For those variants demonstrating novel associations with one or more measures of pulmonary function or COPD, we examined evidence of replication in the UK Biobank17 and the Hispanic Community Health Study/Study of Latinos (HCHS/SOL)27. Only variants passing quality control and other filters for analyses in the respective replication cohorts were considered when we performed multiple comparisons corrections to determine which variants demonstrated evidence of replication. Details provided in the Supplementary Methods.

Phenome-wide association analysis

Among the novel WGS variants identified in our study, we carried out phenome-wide association study (PheWAS) analysis for autosomal variants passing filter on effective HC > 30 and imputation info score > 0.3 using the HRC for imputation in 408,961 White British participants from the UK Biobank. For each of these variants, we carried out PheWAS across 1403 binary phenotypes reported in the UK Biobank, which were constructed from composites of ICD-9 and ICD-10 codes, with results available publicly through the UK Biobank ICD PheWeb (http://pheweb.sph.umich.edu/SAIGE-UKB/)55. Results for specific traits were further filtered based on expected HC > 30 in cases. Among the 1403 traits examined, 71 were respiratory disease traits. We used different suggestive thresholds for significant p-values based on Bonferroni correction for respiratory diseases and other diseases: 0.05 divided by 71 (P < 7.0 × 10−4) and 1,332 (P < 3.8 × 10−5).

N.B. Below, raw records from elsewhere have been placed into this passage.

-- ==== Sys2Proof/Machine/Colour.lean ====
section
/-!
DEFINITION. The arithmetic of the Luzomal colour library and of the pilot path: linearisation, exposure merging, black
level, demosaic, white balance and matrix, shaper, cube and output curves, and the library line formats (R237 to R260).
-/
set_option autoImplicit false

namespace Sys2Proof.Machine

/-! ## Positions (R238, R239) -/

/-- Mirror a position into 0 … n−1 (R239). -/
def mirror (n : Nat) (x : Int) : Nat :=
  (if x < 0 then -x else if (n : Int) ≤ x then 2 * ((n : Int) - 1) - x else x).toNat

/-- Position phase φ (R238). -/
def phase (x y : Nat) : Nat := 2 * (y % 2) + x % 2

/-- Colour at a phase, 0 R, 1 G, 2 B (Table RP-1). -/
def cfaColour (cfa φ : Nat) : Nat := (([[0, 1, 1, 2], [1, 0, 2, 1], [1, 2, 0, 1], [2, 1, 1, 0]] : List (List Nat)).getD cfa []).getD φ 1

/-! ## Front block (Tables RP-3 and RP-7: the same offsets) -/

def fbCfa (b : List Byte) : Nat := field b 2 1
def fbObTrack (b : List Byte) : Bool := bit (field b 3 1) 0
def fbG (b : List Byte) (e : Nat) : Nat := field b (0x04 + 2 * e) 2
def fbKlo (b : List Byte) (e : Nat) : Nat := field b (0x0A + 2 * e) 2
def fbKhi (b : List Byte) (e : Nat) : Nat := field b (0x0E + 2 * e) 2
def fbRcp (b : List Byte) (e : Nat) : Nat := field b (0x12 + 2 * e) 2
def fbObK (b : List Byte) : Nat := field b 0x16 1
def fbB (b : List Byte) (φ : Nat) : Int := sext 16 (field b (0x18 + 2 * φ) 2)
def fbN (b : List Byte) (φ : Nat) : Nat := field b (0x20 + 2 * φ) 2
def fbObRows (b : List Byte) : Nat := field b 0x28 2
def fbObCol0 (b : List Byte) : Nat := field b 0x2A 2
def fbObCols (b : List Byte) : Nat := field b 0x2C 2

/-- A frame of mosaic samples: exposure, x, y. -/
abbrev Mosaic := Nat → Nat → Nat → Nat

/-- Linearisation (R244). -/
def linearise (lut : Nat → Nat → Nat) (depth e x : Nat) : Nat := vluti (lut e) (x * 2 ^ (16 - depth) % 65536)

/-- The weight with which exposure e hands over (R245). -/
def mergeWeight (b : List Byte) (e l : Nat) : Int :=
  if l ≤ fbKlo b e then 0 else if fbKhi b e ≤ l then 4096
  else min 4096 (((l - fbKlo b e) * fbRcp b e / 256 : Nat) : Int)

/-- Merging of the exposures of a position (R245): from the shortest exposure to exposure 0. -/
def merge (b : List Byte) (nexp : Nat) (l : Nat → Nat) : Int :=
  let s := fun e => sat16u (rshr ((l e : Int) * fbG b e) 12)
  (List.range (nexp - 1)).reverse.foldl (fun m e => s e + rshr ((m - s e) * mergeWeight b e (l e)) 12) (s (nexp - 1))

/-- m of a position of a frame (R244, R245). -/
def frontM (b : List Byte) (lut : Nat → Nat → Nat) (nexp depth : Nat) (f : Mosaic) (x y : Nat) : Int :=
  merge b nexp (fun e => linearise lut depth e (f e x y))

/-- Front value v (R246) with the black level B_φ that the frame uses. -/
def frontV (b : List Byte) (lut : Nat → Nat → Nat) (nexp depth : Nat) (f : Mosaic) (black : Nat → Int) (x y : Nat) : Int :=
  let φ := phase x y
  sat16u (rshr ((frontM b lut nexp depth f x y - black φ) * fbN b φ) 14)

/-! ## Demosaic (R249, R259) -/

/-- Green at a red or blue site from the mirrored front values (R249). -/
def greenAt (edge : Nat) (P : Int → Int → Int) (x y : Int) : Int :=
  let c := P x y
  let gw := P (x - 1) y
  let ge := P (x + 1) y
  let gn := P x (y - 1)
  let gs := P x (y + 1)
  let cw := P (x - 2) y
  let ce := P (x + 2) y
  let cn := P x (y - 2)
  let cs := P x (y + 2)
  let dH : Int := (gw - ge).natAbs + (2 * c - cw - ce).natAbs
  let dV : Int := (gn - gs).natAbs + (2 * c - cn - cs).natAbs
  let hH := sat16u (rshr (2 * (gw + ge) + 2 * c - cw - ce) 2)
  let hV := sat16u (rshr (2 * (gn + gs) + 2 * c - cn - cs) 2)
  if dH * edge < dV * 16 then hH else if dV * edge < dH * 16 then hV else rshr (hH + hV) 1

/-- The pilot path's green (R259). -/
def pilotGreen (P : Int → Int → Int) (x y : Int) : Int :=
  let gw := P (x - 1) y
  let ge := P (x + 1) y
  let gn := P x (y - 1)
  let gs := P x (y + 1)
  if (gw - ge).natAbs < (gn - gs).natAbs then rshr (gw + ge) 1
  else if (gn - gs).natAbs < (gw - ge).natAbs then rshr (gn + gs) 1
  else rshr (gw + ge + gn + gs) 2

/-- R, G and B at a position (R249); `green` gives the green at a red or blue site. -/
def demosaicAt (cfa w h : Nat) (green : (Int → Int → Int) → Int → Int → Int) (v : Nat → Nat → Int) (x y : Nat) : Nat → Int :=
  let P : Int → Int → Int := fun i j => v (mirror w i) (mirror h j)
  let col : Int → Int → Nat := fun i j => cfaColour cfa (phase (mirror w i) (mirror h j))
  let gt : Int → Int → Int := fun i j => if col i j = 1 then P i j else green P i j
  let x : Int := x
  let y : Int := y
  let k := col x y
  if k = 1 then
    let g := P x y
    let hor := sat16u (g + rshr (P (x - 1) y - gt (x - 1) y + P (x + 1) y - gt (x + 1) y) 1)
    let ver := sat16u (g + rshr (P x (y - 1) - gt x (y - 1) + P x (y + 1) - gt x (y + 1)) 1)
    let kh := col (x + 1) y
    fun ch => if ch = 1 then g else if ch = kh then hor else ver
  else
    let g := green P x y
    let diff := fun (i j : Int) => P i j - gt i j
    let s := diff (x - 1) (y - 1) + diff (x + 1) (y - 1) + diff (x - 1) (y + 1) + diff (x + 1) (y + 1)
    let o := sat16u (g + rshr s 2)
    fun ch => if ch = 1 then g else if ch = k then P x y else o

/-! ## White balance and matrix (R251) -/

/-- The matrix step with coefficients and offsets at two places of a block. -/
def matrixStep (b : List Byte) (mOff oOff : Nat) (x : Nat → Int) (k : Nat) : Int :=
  let m := fun i => sext 16 (field b (mOff + 2 * (3 * k + i)) 2)
  sat16u (rshr (sext 16 (field b (oOff + 2 * k) 2) * 8192 + m 0 * x 0 + m 1 * x 1 + m 2 * x 2) 13)

/-- LZL_BALANCE at one pixel (Table RP-5). -/
def balancePx (b : List Byte) (x : Nat → Int) : Nat → Int :=
  let wb := fun c => sat16u (rshr (x c * field b (0x04 + 2 * c) 2) 12)
  matrixStep b 0x0C 0x1E wb

/-! ## Look (R252 to R254) -/

/-- Channel k of a node of the cube (R253). -/
def node (cube : List Byte) (ir ig ib k : Nat) : Int := field cube (6 * ((ir * 33 + ig) * 33 + ib) + 2 * k) 2

/-- Tetrahedral interpolation in the cube, channel k (R253). -/
def cubeAt (cube : List Byte) (r g b k : Nat) : Int :=
  let V := fun (a i j : Nat) => node cube (r / 2048 + a) (g / 2048 + i) (b / 2048 + j) k
  let fr : Int := (r % 2048 : Nat)
  let fg : Int := (g % 2048 : Nat)
  let fb : Int := (b % 2048 : Nat)
  let d : Int :=
    if fg ≤ fr then
      if fb ≤ fg then (V 1 0 0 - V 0 0 0) * fr + (V 1 1 0 - V 1 0 0) * fg + (V 1 1 1 - V 1 1 0) * fb
      else if fb ≤ fr then (V 1 0 0 - V 0 0 0) * fr + (V 1 0 1 - V 1 0 0) * fb + (V 1 1 1 - V 1 0 1) * fg
      else (V 0 0 1 - V 0 0 0) * fb + (V 1 0 1 - V 0 0 1) * fr + (V 1 1 1 - V 1 0 1) * fg
    else
      if fb ≤ fr then (V 0 1 0 - V 0 0 0) * fg + (V 1 1 0 - V 0 1 0) * fr + (V 1 1 1 - V 1 1 0) * fb
      else if fb ≤ fg then (V 0 1 0 - V 0 0 0) * fg + (V 0 1 1 - V 0 1 0) * fb + (V 1 1 1 - V 0 1 1) * fr
      else (V 0 0 1 - V 0 0 0) * fb + (V 0 1 1 - V 0 0 1) * fg + (V 1 1 1 - V 0 1 1) * fr
  sat16u (V 0 0 0 + rshr d 11)

/-- LZL_LOOK at one pixel: shaper, cube and output curve, each unless its FLAGS bit bypasses it (R252, Table RP-6). -/
def lookPx (b cube : List Byte) (lut : Nat → Nat → Nat) (x : Nat → Int) : Nat → Int :=
  let flags := field b 2 1
  let s := fun c => if bit flags 0 then (x c).toNat else vluti (lut c) (x c).toNat
  let t := fun c => if bit flags 1 then s c else (cubeAt cube (s 0) (s 1) (s 2) c).toNat
  fun c => if bit flags 2 then t c else vluti (lut (3 + c)) (t c)

/-- The identity cube that binding writes (R255). -/
def identityCube : List Byte :=
  (List.range 33).flatMap (fun ir => (List.range 33).flatMap (fun ig => (List.range 33).flatMap (fun ib =>
    le 2 (min (2048 * ir) 65535) ++ le 2 (min (2048 * ig) 65535) ++ le 2 (min (2048 * ib) 65535)))) ++ zeros 58

/-! ## Pilot path (R259, R260) -/

/-- Tables of a pilot block (Table RP-7). -/
def plLin (b : List Byte) (e i : Nat) : Nat := field b (0x100 + 8192 * e + 2 * i) 2
def plCurve (b : List Byte) (c i : Nat) : Nat := field b (0x6100 + 8192 * c + 2 * i) 2
def plBin2 (b : List Byte) : Bool := bit (field b 3 1) 0

/-- Steps 3 and 4 of R259. -/
def pilotColour (b : List Byte) (x : Nat → Int) (c : Nat) : Nat :=
  vluti (plCurve b c) (matrixStep b 0x28 0x3A x c).toNat

/-- The pilot path at one position of a frame (R259), or of a binned frame (R260). -/
def pilotPx (b : List Byte) (bin2 : Bool) (nexp depth w h : Nat) (f : Mosaic) (x y : Nat) : Nat → Nat :=
  let v := frontV b (plLin b) nexp depth f (fbB b)
  if bin2 then
    let P := fun (i j : Nat) => v (mirror w i) (mirror h j)
    let x0 := x / 2 * 2
    let y0 := y / 2 * 2
    let quad := [(x0, y0), (x0 + 1, y0), (x0, y0 + 1), (x0 + 1, y0 + 1)]
    let at' := fun ch => (quad.filter (fun q => cfaColour (fbCfa b) (phase q.1 q.2) == ch)).map (fun q => P q.1 q.2)
    let rgb : Nat → Int := fun ch => if ch = 1 then rshr (at' 1).sum 1 else (at' ch).sum
    pilotColour b rgb
  else pilotColour b (demosaicAt (fbCfa b) w h pilotGreen v x y)

/-! ## Line formats (R243) -/

/-- A run of samples, little-endian, padded with zeros to whole items of 32 samples. -/
def runBytes (l : List Nat) : List Byte := l.flatMap (fun s => le 2 s) ++ zeros ((roundUp l.length 32 - l.length) * 2)

/-- An RGB16L line of W pixels. -/
def rgbLine (w : Nat) (px : Nat → Nat → Nat) : List Byte :=
  (List.range 3).flatMap (fun c => runBytes ((List.range w).map (fun x => px x c)))

/-- Bytes of an RGB16L line. -/
def rgbPitch (w : Nat) : Nat := 3 * roundUp w 32 * 2

/-- The 64-byte words of a byte string. -/
def words64 (b : List Byte) : Nat → List (BitVec 512)
  | 0 => []
  | n + 1 => BitVec.ofNat 512 (leNat (b.take 64)) :: words64 (b.drop 64) n

def itemWords (b : List Byte) : List (BitVec 512) := words64 b ((b.length + 63) / 64)

/-- Sample i of channel c in a line of RGB16L items. -/
def rgbSample (w : Nat) (line : List Byte) (x c : Nat) : Nat := field line (2 * (roundUp w 32 * c + x)) 2

/-- The lines of a strip's items: bytes between EOL markers. -/
def itemLines : List Item → List Byte → List (List Byte)
  | [], _ => []
  | .data v :: l, acc => itemLines l (acc ++ le 64 v.toNat)
  | .mark m :: l, acc => if markKind m = 0 then acc :: itemLines l [] else []

/-- Replace the data words of a strip's items in order, leaving its markers. -/
def replaceData : List Item → List (BitVec 512) → List Item
  | [], _ => []
  | .mark m :: l, ws => .mark m :: replaceData l ws
  | .data v :: l, [] => .data v :: replaceData l []
  | .data _ :: l, w :: ws => .data w :: replaceData l ws

/-! ## Black tracking (R248) -/

/-- The tracked black level that frame n uses: T after the updates of frames f to n − 2 (R248). -/
def ParamCopy.black (p : ParamCopy) (n : Nat) (φ : Nat) : Int :=
  (p.ob.filter (fun h => h.1 + 2 ≤ n)).foldr (fun h t => sat16s (t + rshr (h.2.getD φ 0 - t) (fbObK p.block))) (fbB p.block φ)

/-- mean_φ of m over the optical black area (R248). -/
def obMean (b : List Byte) (m : Nat → Nat → Int) (φ : Nat) : Int :=
  let ps := (List.range (fbObRows b)).flatMap (fun y => (List.range (fbObCols b)).map (fun i => (fbObCol0 b + i, y)))
  let own := ps.filter (fun p => phase p.1 p.2 == φ)
  (own.map (fun p => m p.1 p.2)).sum / (own.length : Int)

/-! ## Checks of parameter blocks (R247, R250, R257, R262) -/

def frontOk (b : List Byte) : Bool :=
  field b 0 2 == 1 && fbCfa b < 4 && fbKlo b 0 + 17 ≤ fbKhi b 0 && fbKlo b 1 + 17 ≤ fbKhi b 1

def obOk (b : List Byte) : Bool :=
  field b 3 1 < 2 && fbObK b < 8 && field b 0x17 1 == 0 && fbObRows b % 2 == 0 && fbObRows b ≤ 64 && fbObCol0 b % 2 == 0
    && fbObCols b % 2 == 0 && 2 ≤ fbObCols b && fbObCols b ≤ 32760 && allZero b 0x2E 18

def lzFrontOk (b : List Byte) : Bool := frontOk b && obOk b && allZero b 0x40 64
def lzDevelopOk (b : List Byte) : Bool :=
  frontOk b && obOk b && 16 ≤ field b 0x40 1 && field b 0x40 1 ≤ 64 && allZero b 0x41 63
def lzBalanceOk (b : List Byte) : Bool :=
  field b 0 2 == 1 && allZero b 2 2 && allZero b 0x0A 2 && allZero b 0x24 28
def lzLookOk (b : List Byte) : Bool :=
  field b 0 2 == 1 && field b 2 1 < 16 && field b 3 1 < 4 && allZero b 4 4 && field b 8 8 % 64 == 0 && allZero b 0x10 48
def pilotOk (b : List Byte) : Bool :=
  b.length == 49408 && frontOk b && field b 3 1 < 2 && field b 0x16 2 == 0 && field b 0x40 1 < 4 && allZero b 0x41 191

/-! ## Library images (Table RP-2) -/

inductive Lib where
  | front | develop | balance | look
  deriving DecidableEq, Repr

def ascii (l : List Nat) : List Byte := padTo 16 (l.map (BitVec.ofNat 8))
def nameFront : List Byte := ascii [76, 90, 76, 95, 70, 82, 79, 78, 84]
def nameDevelop : List Byte := ascii [76, 90, 76, 95, 68, 69, 86, 69, 76, 79, 80]
def nameBalance : List Byte := ascii [76, 90, 76, 95, 66, 65, 76, 65, 78, 67, 69]
def nameLook : List Byte := ascii [76, 90, 76, 95, 76, 79, 79, 75]

/-- The library image that a program is, when LIBRARY is set and VERSION has 0x0001 in [31:16] (R241). -/
def Program.lib (p : Program) : Option Lib :=
  if !bit p.flags 2 || p.version / 65536 != 1 then none
  else if p.name = nameFront then some .front else if p.name = nameDevelop then some .develop
  else if p.name = nameBalance then some .balance else if p.name = nameLook then some .look else none

end Sys2Proof.Machine
end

Molecular QTL colocalization analysis and follow-up

We examined colocalization with molecular QTLs of gene expression (eQTL) and methylation (mQTL): eQTLs in 48 tissues from GTEx v7, eQTLs in PBMCs in MESA, and mQTLs in whole blood in MESA -within 500 kb of the lead WGS variants (novel variants in Supplementary Data 2, as well as those identified from conditional analysis in Supplementary Data 11) using Bayesian colocalization as implemented in R/coloc.v3.128. We report the results where the model of a single shared causal variant driving both associations signals (PP4) is strongly preferred over a model of two distinct causal variants (PP3)—PP4/(PP3 + PP4) ≥ 0.9. We require adequate power for these results to detect colocalization—PP3 + PP4 ≥ 0.8. Those methylation sites demonstrating colocalization with WGS signals were followed up to examine association of measured methylation with corresponding lung function traits in MESA, and results are presented after Bonferroni correction for the number of colocalized methylation sites. Details are provided in the Supplementary Methods.

Overlap with pathways previously implicated by GWAS

For genes implicated by eQTL colocalization, as well as other selected genes, we examined their overlap with pathways previously implicated by GWAS studies. Details are provided in the Supplementary Methods.

Reporting summary

Further information on research design is available in the Nature Research Reporting Summary linked to this article.